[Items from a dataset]
================================

-- ==== Sys2Proof/Proofs/WriteBack.lean ====
section
/-! A dirty buffer leaves a drive only through its write-back (R39 item 3, R154): every way to lose it is an unload. -/

namespace Sys2Proof.Machine

section dirty
variable {x : Drive} {tb : TrackBuffer} {k : Disk}

theorem Drive.flush_dirty (ht : x.tb = some tb) (hd : tb.dirty = true) (hk : x.img = some k) :
    x.flush = ({ x with img := some (k.writeBack tb).1, tb := some { tb with dirty := false } },
      (k.writeBack tb).2) := by
  simp [Drive.flush, ht, hk, hd]

theorem Drive.flush_dirty_img (ht : x.tb = some tb) (hd : tb.dirty = true) (hk : x.img = some k) :
    x.flush.1.img = some (k.writeBack tb).1 := by
  rw [Drive.flush_dirty ht hd hk]

/-- A step that drops the buffer has written it back. -/
theorem Drive.step_drops (ht : x.tb = some tb) (hd : tb.dirty = true) (hk : x.img = some k) {m : BitVec 4}
    (hn : (x.step m).1.tb = none) : (x.step m).1.img = some (k.writeBack tb).1 := by
  rcases x.step_cases m with ⟨_, h⟩ | ⟨p, _, ⟨_, h⟩ | ⟨_, h⟩⟩
  · simp [h, ht] at hn
  · simp [h, ht] at hn
  · rw [h]
    exact Drive.flush_dirty_img (x := { x with phases := m, last := p, half := moveHead x.half (stepDelta p x.last) })
      ht hd hk

/-- So has the motor operation. -/
theorem Drive.enable_drops (ht : x.tb = some tb) (hd : tb.dirty = true) (hk : x.img = some k) {e : Bool}
    (hn : (x.enable e).1.tb = none) : (x.enable e).1.img = some (k.writeBack tb).1 := by
  cases e with
  | true => simp [Drive.enable_true, ht] at hn
  | false => exact Drive.flush_dirty_img ht hd hk

theorem Drive.load_tb_isSome (hk : x.img = some k) : x.load.1.tb.isSome = true := by
  rcases x.load_cases with ⟨hn, _⟩ | ⟨_, _, _, h⟩
  · simp [hk] at hn
  · simp [h]

theorem Drive.readByte_tb_isSome (hk : x.img = some k) : x.readByte.2.tb.isSome = true := by
  simp [Drive.readByte_some hk]

theorem Drive.writeByte_tb_isSome (ht : x.tb = some tb) (w : Bool) (b : Byte) :
    (x.writeByte w b).tb.isSome = true := by
  rcases x.writeByte_cases w b with h | ⟨_, h⟩ <;> simp [h, ht]

end dirty

/-- A dirty buffer that is gone was written back to the image in the drive, or the image was ejected. -/
theorem DriveChange.dirty_cases {s : State} {i : Instr} {d : DriveId} {y : Drive} {tb : TrackBuffer} {k : Disk}
    (h : DriveChange s i d y) (ht : (s.drive d).tb = some tb) (hd : tb.dirty = true)
    (hk : (s.drive d).img = some k) (hn : y.tb = none) :
    y.img = some (k.writeBack tb).1 ∨ (y.img = none ∧ ∃ n, i = .eject n ∧ driveIndex n = some d) := by
  have kept : ∀ {x : Drive}, x.tb.isSome = true → x.tb = none → x.img = some (k.writeBack tb).1 :=
    fun hs hn => by simp [hn] at hs
  cases h with
  | same => simp [ht] at hn
  | committed => exact .inl (kept (Drive.writeByte_tb_isSome ht _ _) hn)
  | powered => exact .inl (Drive.enable_drops ht hd hk hn)
  | attached _ _ _ _ hi => simp [hk] at hi
  | detached n hi hd => exact .inr ⟨rfl, n, hi, hd⟩
  | own x hx =>
    left
    cases hx with
    | load => exact kept (Drive.load_tb_isSome hk) hn
    | read => exact kept (Drive.readByte_tb_isSome hk) hn
    | readSelected => exact kept (Drive.readByte_tb_isSome hk) hn
    | write => exact kept (Drive.writeByte_tb_isSome ht _ _) hn
    | flush => exact kept (by simp [ht]) hn
    | step => exact Drive.step_drops ht hd hk hn
    | stepSelected => exact Drive.step_drops ht hd hk hn
    | enable => exact Drive.enable_drops ht hd hk hn
    | override => exact kept (by simp [ht]) hn

/-- EJECT of a drive with an image (R197). -/
theorem execEject_some {n : Byte} {s : State} {d : DriveId} {k : Disk} (hd : driveIndex n = some d)
    (hk : (s.drive d).img = some k) : execEject n s = .next ((s.detach d).1.reply 0 (s.detach d).2) := by
  simp [execEject, hd, hk]

/-- Settles O18: `DriveChange.dirty_cases`, and what EJECT puts back into the host's store. -/
theorem dirtyBufferNeverDropped : Obligations.DirtyBufferNeverDropped := by
  intro i s t d tb k h ht hd hk hn
  rcases (exec_driveChange h d).dirty_cases ht hd hk hn with hw | ⟨hi, n, rfl, hnd⟩
  · exact .inl ⟨_, hw, rfl⟩
  · have h : execEject n s = .next t := h
    obtain rfl := next_inj (execEject_some hnd hk ▸ h)
    have hs := State.detach_store (Drive.flush_dirty_img ht hd hk)
    exact .inr ⟨hi, by simpa using hs⟩

end Sys2Proof.Machine
end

================================

Return exactly the lines from the one containing "obtain rfl := next_inj" to the last line of the data, and nothing more.

● **EXERCISE ANSWER**
    obtain rfl := next_inj (execEject_some hnd hk ▸ h)
    have hs := State.detach_store (Drive.flush_dirty_img ht hd hk)
    exact .inr ⟨hi, by simpa using hs⟩

end Sys2Proof.Machine
end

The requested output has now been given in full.